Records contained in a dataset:

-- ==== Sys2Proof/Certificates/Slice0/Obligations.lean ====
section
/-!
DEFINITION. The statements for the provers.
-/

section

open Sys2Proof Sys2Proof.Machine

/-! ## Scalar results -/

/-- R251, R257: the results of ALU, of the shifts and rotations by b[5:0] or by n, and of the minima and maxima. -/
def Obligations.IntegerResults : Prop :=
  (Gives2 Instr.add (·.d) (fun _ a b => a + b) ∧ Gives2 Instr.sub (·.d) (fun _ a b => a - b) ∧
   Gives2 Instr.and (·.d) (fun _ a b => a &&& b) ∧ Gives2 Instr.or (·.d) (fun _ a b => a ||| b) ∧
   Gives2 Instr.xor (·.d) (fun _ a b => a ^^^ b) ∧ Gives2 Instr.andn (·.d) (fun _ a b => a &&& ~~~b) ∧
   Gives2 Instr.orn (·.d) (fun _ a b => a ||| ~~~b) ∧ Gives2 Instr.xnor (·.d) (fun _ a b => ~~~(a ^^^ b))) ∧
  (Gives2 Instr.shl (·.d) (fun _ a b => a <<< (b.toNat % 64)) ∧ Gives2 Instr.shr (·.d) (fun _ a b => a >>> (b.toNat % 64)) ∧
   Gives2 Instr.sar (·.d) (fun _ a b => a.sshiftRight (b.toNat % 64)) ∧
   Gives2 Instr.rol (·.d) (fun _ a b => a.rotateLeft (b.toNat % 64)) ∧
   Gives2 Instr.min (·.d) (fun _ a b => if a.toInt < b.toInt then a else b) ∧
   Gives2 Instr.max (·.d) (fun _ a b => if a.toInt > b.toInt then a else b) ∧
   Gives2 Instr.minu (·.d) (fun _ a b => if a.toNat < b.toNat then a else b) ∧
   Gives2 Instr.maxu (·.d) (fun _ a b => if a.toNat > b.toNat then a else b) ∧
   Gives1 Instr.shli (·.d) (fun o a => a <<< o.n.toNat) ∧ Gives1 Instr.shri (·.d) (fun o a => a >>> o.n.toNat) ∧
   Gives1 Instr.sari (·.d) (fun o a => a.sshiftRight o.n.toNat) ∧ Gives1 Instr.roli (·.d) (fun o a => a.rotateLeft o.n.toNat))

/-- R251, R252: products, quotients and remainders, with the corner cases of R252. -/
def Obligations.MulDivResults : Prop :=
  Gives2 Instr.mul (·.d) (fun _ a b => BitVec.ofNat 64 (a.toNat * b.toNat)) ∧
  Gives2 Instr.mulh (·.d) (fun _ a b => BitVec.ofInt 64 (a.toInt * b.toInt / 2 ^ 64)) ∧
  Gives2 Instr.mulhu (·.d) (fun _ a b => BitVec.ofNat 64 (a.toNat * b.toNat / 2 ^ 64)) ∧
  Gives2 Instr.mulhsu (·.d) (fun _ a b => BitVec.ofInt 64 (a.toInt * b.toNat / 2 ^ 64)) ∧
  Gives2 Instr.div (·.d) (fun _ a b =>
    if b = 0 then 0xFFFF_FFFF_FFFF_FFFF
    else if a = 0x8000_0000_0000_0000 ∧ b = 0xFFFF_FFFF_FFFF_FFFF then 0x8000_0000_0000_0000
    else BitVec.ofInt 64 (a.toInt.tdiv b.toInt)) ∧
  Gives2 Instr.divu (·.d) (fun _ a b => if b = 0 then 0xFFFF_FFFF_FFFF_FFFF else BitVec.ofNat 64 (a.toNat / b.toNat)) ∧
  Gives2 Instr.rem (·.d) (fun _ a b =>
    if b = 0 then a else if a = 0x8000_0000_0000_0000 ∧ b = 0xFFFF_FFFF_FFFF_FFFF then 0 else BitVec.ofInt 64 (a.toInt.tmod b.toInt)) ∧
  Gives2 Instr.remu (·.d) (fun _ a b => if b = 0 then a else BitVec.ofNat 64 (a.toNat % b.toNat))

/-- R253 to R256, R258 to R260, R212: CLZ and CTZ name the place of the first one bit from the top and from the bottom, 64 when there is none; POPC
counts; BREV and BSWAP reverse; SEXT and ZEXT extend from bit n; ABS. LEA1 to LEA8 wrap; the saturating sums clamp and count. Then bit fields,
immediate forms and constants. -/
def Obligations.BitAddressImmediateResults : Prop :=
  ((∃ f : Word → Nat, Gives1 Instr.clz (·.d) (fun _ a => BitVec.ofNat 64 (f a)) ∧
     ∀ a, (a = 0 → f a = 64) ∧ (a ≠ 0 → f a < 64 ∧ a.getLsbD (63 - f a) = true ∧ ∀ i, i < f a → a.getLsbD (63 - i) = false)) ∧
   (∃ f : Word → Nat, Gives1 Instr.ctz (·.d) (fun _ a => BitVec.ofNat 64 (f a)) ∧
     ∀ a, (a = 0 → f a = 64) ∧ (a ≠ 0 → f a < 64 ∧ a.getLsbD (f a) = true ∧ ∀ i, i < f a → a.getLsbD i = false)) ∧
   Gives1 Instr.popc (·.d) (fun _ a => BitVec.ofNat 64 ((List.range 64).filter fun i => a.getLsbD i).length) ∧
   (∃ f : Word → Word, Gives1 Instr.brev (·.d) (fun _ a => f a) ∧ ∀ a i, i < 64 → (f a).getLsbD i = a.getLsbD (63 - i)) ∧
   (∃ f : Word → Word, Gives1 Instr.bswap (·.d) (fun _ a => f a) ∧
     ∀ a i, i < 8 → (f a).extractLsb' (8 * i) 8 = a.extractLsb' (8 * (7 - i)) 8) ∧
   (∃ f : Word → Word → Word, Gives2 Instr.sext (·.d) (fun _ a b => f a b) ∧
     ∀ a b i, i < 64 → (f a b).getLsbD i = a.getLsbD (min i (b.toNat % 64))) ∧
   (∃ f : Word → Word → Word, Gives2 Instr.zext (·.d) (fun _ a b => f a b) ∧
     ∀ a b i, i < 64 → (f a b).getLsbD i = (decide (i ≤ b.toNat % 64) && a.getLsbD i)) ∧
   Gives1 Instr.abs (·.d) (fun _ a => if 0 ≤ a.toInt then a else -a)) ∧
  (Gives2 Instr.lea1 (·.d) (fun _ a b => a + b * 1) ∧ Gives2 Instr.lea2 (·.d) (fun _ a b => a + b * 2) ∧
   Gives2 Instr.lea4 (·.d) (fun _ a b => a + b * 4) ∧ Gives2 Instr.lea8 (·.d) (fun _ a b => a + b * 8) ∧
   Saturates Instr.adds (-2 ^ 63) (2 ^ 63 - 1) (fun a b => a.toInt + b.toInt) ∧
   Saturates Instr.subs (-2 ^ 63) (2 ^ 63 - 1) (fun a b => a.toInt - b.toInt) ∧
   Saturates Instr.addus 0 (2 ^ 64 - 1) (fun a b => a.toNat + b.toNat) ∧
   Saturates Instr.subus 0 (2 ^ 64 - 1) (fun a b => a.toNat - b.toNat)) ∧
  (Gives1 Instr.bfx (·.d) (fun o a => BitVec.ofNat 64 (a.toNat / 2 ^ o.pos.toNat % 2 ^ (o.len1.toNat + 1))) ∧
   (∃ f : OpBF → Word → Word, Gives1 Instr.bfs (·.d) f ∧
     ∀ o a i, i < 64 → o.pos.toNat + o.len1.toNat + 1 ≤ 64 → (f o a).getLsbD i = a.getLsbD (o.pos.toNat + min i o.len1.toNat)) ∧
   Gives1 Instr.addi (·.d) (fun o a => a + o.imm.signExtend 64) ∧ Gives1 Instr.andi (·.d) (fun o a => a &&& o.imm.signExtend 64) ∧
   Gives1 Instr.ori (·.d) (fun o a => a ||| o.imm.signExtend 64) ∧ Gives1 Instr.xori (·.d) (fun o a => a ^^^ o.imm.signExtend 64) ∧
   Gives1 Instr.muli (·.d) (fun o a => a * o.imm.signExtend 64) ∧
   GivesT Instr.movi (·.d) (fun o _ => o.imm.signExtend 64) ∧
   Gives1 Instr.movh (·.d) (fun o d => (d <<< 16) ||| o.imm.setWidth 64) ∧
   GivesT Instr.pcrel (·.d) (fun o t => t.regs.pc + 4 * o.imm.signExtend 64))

ACTIVITY: Starting at the first line of the records, print each line exactly, stopping after the line that contains "Gives1 Instr.sari (·.d)".

SOLUTION TO THIS EXERCISE:
-- ==== Sys2Proof/Certificates/Slice0/Obligations.lean ====
section
/-!
DEFINITION. The statements for the provers.
-/

section

open Sys2Proof Sys2Proof.Machine

/-! ## Scalar results -/

/-- R251, R257: the results of ALU, of the shifts and rotations by b[5:0] or by n, and of the minima and maxima. -/
def Obligations.IntegerResults : Prop :=
  (Gives2 Instr.add (·.d) (fun _ a b => a + b) ∧ Gives2 Instr.sub (·.d) (fun _ a b => a - b) ∧
   Gives2 Instr.and (·.d) (fun _ a b => a &&& b) ∧ Gives2 Instr.or (·.d) (fun _ a b => a ||| b) ∧
   Gives2 Instr.xor (·.d) (fun _ a b => a ^^^ b) ∧ Gives2 Instr.andn (·.d) (fun _ a b => a &&& ~~~b) ∧
   Gives2 Instr.orn (·.d) (fun _ a b => a ||| ~~~b) ∧ Gives2 Instr.xnor (·.d) (fun _ a b => ~~~(a ^^^ b))) ∧
  (Gives2 Instr.shl (·.d) (fun _ a b => a <<< (b.toNat % 64)) ∧ Gives2 Instr.shr (·.d) (fun _ a b => a >>> (b.toNat % 64)) ∧
   Gives2 Instr.sar (·.d) (fun _ a b => a.sshiftRight (b.toNat % 64)) ∧
   Gives2 Instr.rol (·.d) (fun _ a b => a.rotateLeft (b.toNat % 64)) ∧
   Gives2 Instr.min (·.d) (fun _ a b => if a.toInt < b.toInt then a else b) ∧
   Gives2 Instr.max (·.d) (fun _ a b => if a.toInt > b.toInt then a else b) ∧
   Gives2 Instr.minu (·.d) (fun _ a b => if a.toNat < b.toNat then a else b) ∧
   Gives2 Instr.maxu (·.d) (fun _ a b => if a.toNat > b.toNat then a else b) ∧
   Gives1 Instr.shli (·.d) (fun o a => a <<< o.n.toNat) ∧ Gives1 Instr.shri (·.d) (fun o a => a >>> o.n.toNat) ∧
   Gives1 Instr.sari (·.d) (fun o a => a.sshiftRight o.n.toNat) ∧ Gives1 Instr.roli (·.d) (fun o a => a.rotateLeft o.n.toNat))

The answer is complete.